Dataset entries
----

/-! ### `State.onCtx` -/

@[simp] theorem State.onCtx_cycles (s : State) (n : Nat) (k : Ctx → Ctx) : (s.onCtx n k).cycles = s.cycles := rfl
@[simp] theorem State.onCtx_agenda (s : State) (n : Nat) (k : Ctx → Ctx) : (s.onCtx n k).agenda = s.agenda := rfl
@[simp] theorem State.onCtx_issue (s : State) (n : Nat) (k : Ctx → Ctx) : (s.onCtx n k).issue = s.issue := rfl
@[simp] theorem State.onCtx_freeCtr (s : State) (n : Nat) (k : Ctx → Ctx) : (s.onCtx n k).freeCtr = s.freeCtr := rfl
@[simp] theorem State.onCtx_order (s : State) (n : Nat) (k : Ctx → Ctx) : (s.onCtx n k).order = s.order := rfl
@[simp] theorem State.onCtx_recent (s : State) (n : Nat) (k : Ctx → Ctx) : (s.onCtx n k).recent = s.recent := rfl
@[simp] theorem State.onCtx_contribs (s : State) (n : Nat) (k : Ctx → Ctx) : (s.onCtx n k).contribs = s.contribs := rfl
@[simp] theorem State.onCtx_mem (s : State) (n : Nat) (k : Ctx → Ctx) : (s.onCtx n k).mem = s.mem := rfl
@[simp] theorem State.onCtx_poison (s : State) (n : Nat) (k : Ctx → Ctx) : (s.onCtx n k).poison = s.poison := rfl
@[simp] theorem State.onCtx_lpddr (s : State) (n : Nat) (k : Ctx → Ctx) : (s.onCtx n k).lpddr = s.lpddr := rfl
@[simp] theorem State.onCtx_furrows (s : State) (n : Nat) (k : Ctx → Ctx) : (s.onCtx n k).furrows = s.furrows := rfl
@[simp] theorem State.onCtx_fields (s : State) (n : Nat) (k : Ctx → Ctx) : (s.onCtx n k).fields = s.fields := rfl
@[simp] theorem State.onCtx_cores (s : State) (n : Nat) (k : Ctx → Ctx) : (s.onCtx n k).cores = s.cores := rfl
@[simp] theorem State.onCtx_dies (s : State) (n : Nat) (k : Ctx → Ctx) : (s.onCtx n k).dies = s.dies := rfl
@[simp] theorem State.onCtx_baseErrs (s : State) (n : Nat) (k : Ctx → Ctx) : (s.onCtx n k).baseErrs = s.baseErrs := rfl
@[simp] theorem State.onCtx_commands (s : State) (n : Nat) (k : Ctx → Ctx) : (s.onCtx n k).commands = s.commands := rfl
@[simp] theorem State.onCtx_colls (s : State) (n : Nat) (k : Ctx → Ctx) : (s.onCtx n k).colls = s.colls := rfl
@[simp] theorem State.onCtx_schemes (s : State) (n : Nat) (k : Ctx → Ctx) : (s.onCtx n k).schemes = s.schemes := rfl
@[simp] theorem State.onCtx_sectors (s : State) (n : Nat) (k : Ctx → Ctx) : (s.onCtx n k).sectors = s.sectors := rfl
@[simp] theorem State.onCtx_net (s : State) (n : Nat) (k : Ctx → Ctx) : (s.onCtx n k).net = s.net := rfl
@[simp] theorem State.onCtx_outer (s : State) (n : Nat) (k : Ctx → Ctx) : (s.onCtx n k).outer = s.outer := rfl
@[simp] theorem State.onCtx_upsets (s : State) (n : Nat) (k : Ctx → Ctx) : (s.onCtx n k).upsets = s.upsets := rfl
@[simp] theorem State.onCtx_deferred (s : State) (n : Nat) (k : Ctx → Ctx) : (s.onCtx n k).deferred = s.deferred := rfl
@[simp] theorem State.onCtx_records (s : State) (n : Nat) (k : Ctx → Ctx) : (s.onCtx n k).records = s.records := rfl
@[simp] theorem State.onCtx_vfs (s : State) (n : Nat) (k : Ctx → Ctx) : (s.onCtx n k).vfs = s.vfs := rfl
@[simp] theorem State.onCtx_lds (s : State) (n : Nat) (k : Ctx → Ctx) : (s.onCtx n k).lds = s.lds := rfl
@[simp] theorem State.onCtx_mgmt (s : State) (n : Nat) (k : Ctx → Ctx) : (s.onCtx n k).mgmt = s.mgmt := rfl
@[simp] theorem State.onCtx_quads (s : State) (n : Nat) (k : Ctx → Ctx) : (s.onCtx n k).quads = s.quads := rfl
@[simp] theorem State.onCtx_cohMode (s : State) (n : Nat) (k : Ctx → Ctx) : (s.onCtx n k).cohMode = s.cohMode := rfl
@[simp] theorem State.onCtx_cohNext (s : State) (n : Nat) (k : Ctx → Ctx) : (s.onCtx n k).cohNext = s.cohNext := rfl
@[simp] theorem State.onCtx_accfg (s : State) (n : Nat) (k : Ctx → Ctx) : (s.onCtx n k).accfg = s.accfg := rfl
@[simp] theorem State.onCtx_access (s : State) (n : Nat) (k : Ctx → Ctx) : (s.onCtx n k).access = s.access := rfl
@[simp] theorem State.onCtx_pkg (s : State) (n : Nat) (k : Ctx → Ctx) : (s.onCtx n k).pkg = s.pkg := rfl
@[simp] theorem State.onCtx_pod (s : State) (n : Nat) (k : Ctx → Ctx) : (s.onCtx n k).pod = s.pod := rfl
@[simp] theorem State.onCtx_links (s : State) (n : Nat) (k : Ctx → Ctx) : (s.onCtx n k).links = s.links := rfl
@[simp] theorem State.onCtx_ether (s : State) (n : Nat) (k : Ctx → Ctx) : (s.onCtx n k).ether = s.ether := rfl
@[simp] theorem State.onCtx_fabric (s : State) (n : Nat) (k : Ctx → Ctx) : (s.onCtx n k).fabric = s.fabric := rfl
@[simp] theorem State.onCtx_islands (s : State) (n : Nat) (k : Ctx → Ctx) : (s.onCtx n k).islands = s.islands := rfl
@[simp] theorem State.onCtx_islandTime (s : State) (n : Nat) (k : Ctx → Ctx) : (s.onCtx n k).islandTime = s.islandTime := rfl
@[simp] theorem State.onCtx_firmware (s : State) (n : Nat) (k : Ctx → Ctx) : (s.onCtx n k).firmware = s.firmware := rfl
@[simp] theorem State.onCtx_fwDies (s : State) (n : Nat) (k : Ctx → Ctx) : (s.onCtx n k).fwDies = s.fwDies := rfl
@[simp] theorem State.onCtx_service (s : State) (n : Nat) (k : Ctx → Ctx) : (s.onCtx n k).service = s.service := rfl
@[simp] theorem State.onCtx_fusedMin (s : State) (n : Nat) (k : Ctx → Ctx) : (s.onCtx n k).fusedMin = s.fusedMin := rfl
@[simp] theorem State.onCtx_ready (s : State) (n : Nat) (k : Ctx → Ctx) : (s.onCtx n k).ready = s.ready := rfl
@[simp] theorem State.onCtx_halted (s : State) (n : Nat) (k : Ctx → Ctx) : (s.onCtx n k).halted = s.halted := rfl
@[simp] theorem State.onCtx_powered (s : State) (n : Nat) (k : Ctx → Ctx) : (s.onCtx n k).powered = s.powered := rfl
@[simp] theorem State.onCtx_nextId (s : State) (n : Nat) (k : Ctx → Ctx) : (s.onCtx n k).nextId = s.nextId := rfl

----

Copy out the range of lines above starting at the line with "s.lpddr := rfl" and ending at the line with "s.furrows := rfl", exactly and including both.

(Completed exercise):
@[simp] theorem State.onCtx_lpddr (s : State) (n : Nat) (k : Ctx → Ctx) : (s.onCtx n k).lpddr = s.lpddr := rfl
@[simp] theorem State.onCtx_furrows (s : State) (n : Nat) (k : Ctx → Ctx) : (s.onCtx n k).furrows = s.furrows := rfl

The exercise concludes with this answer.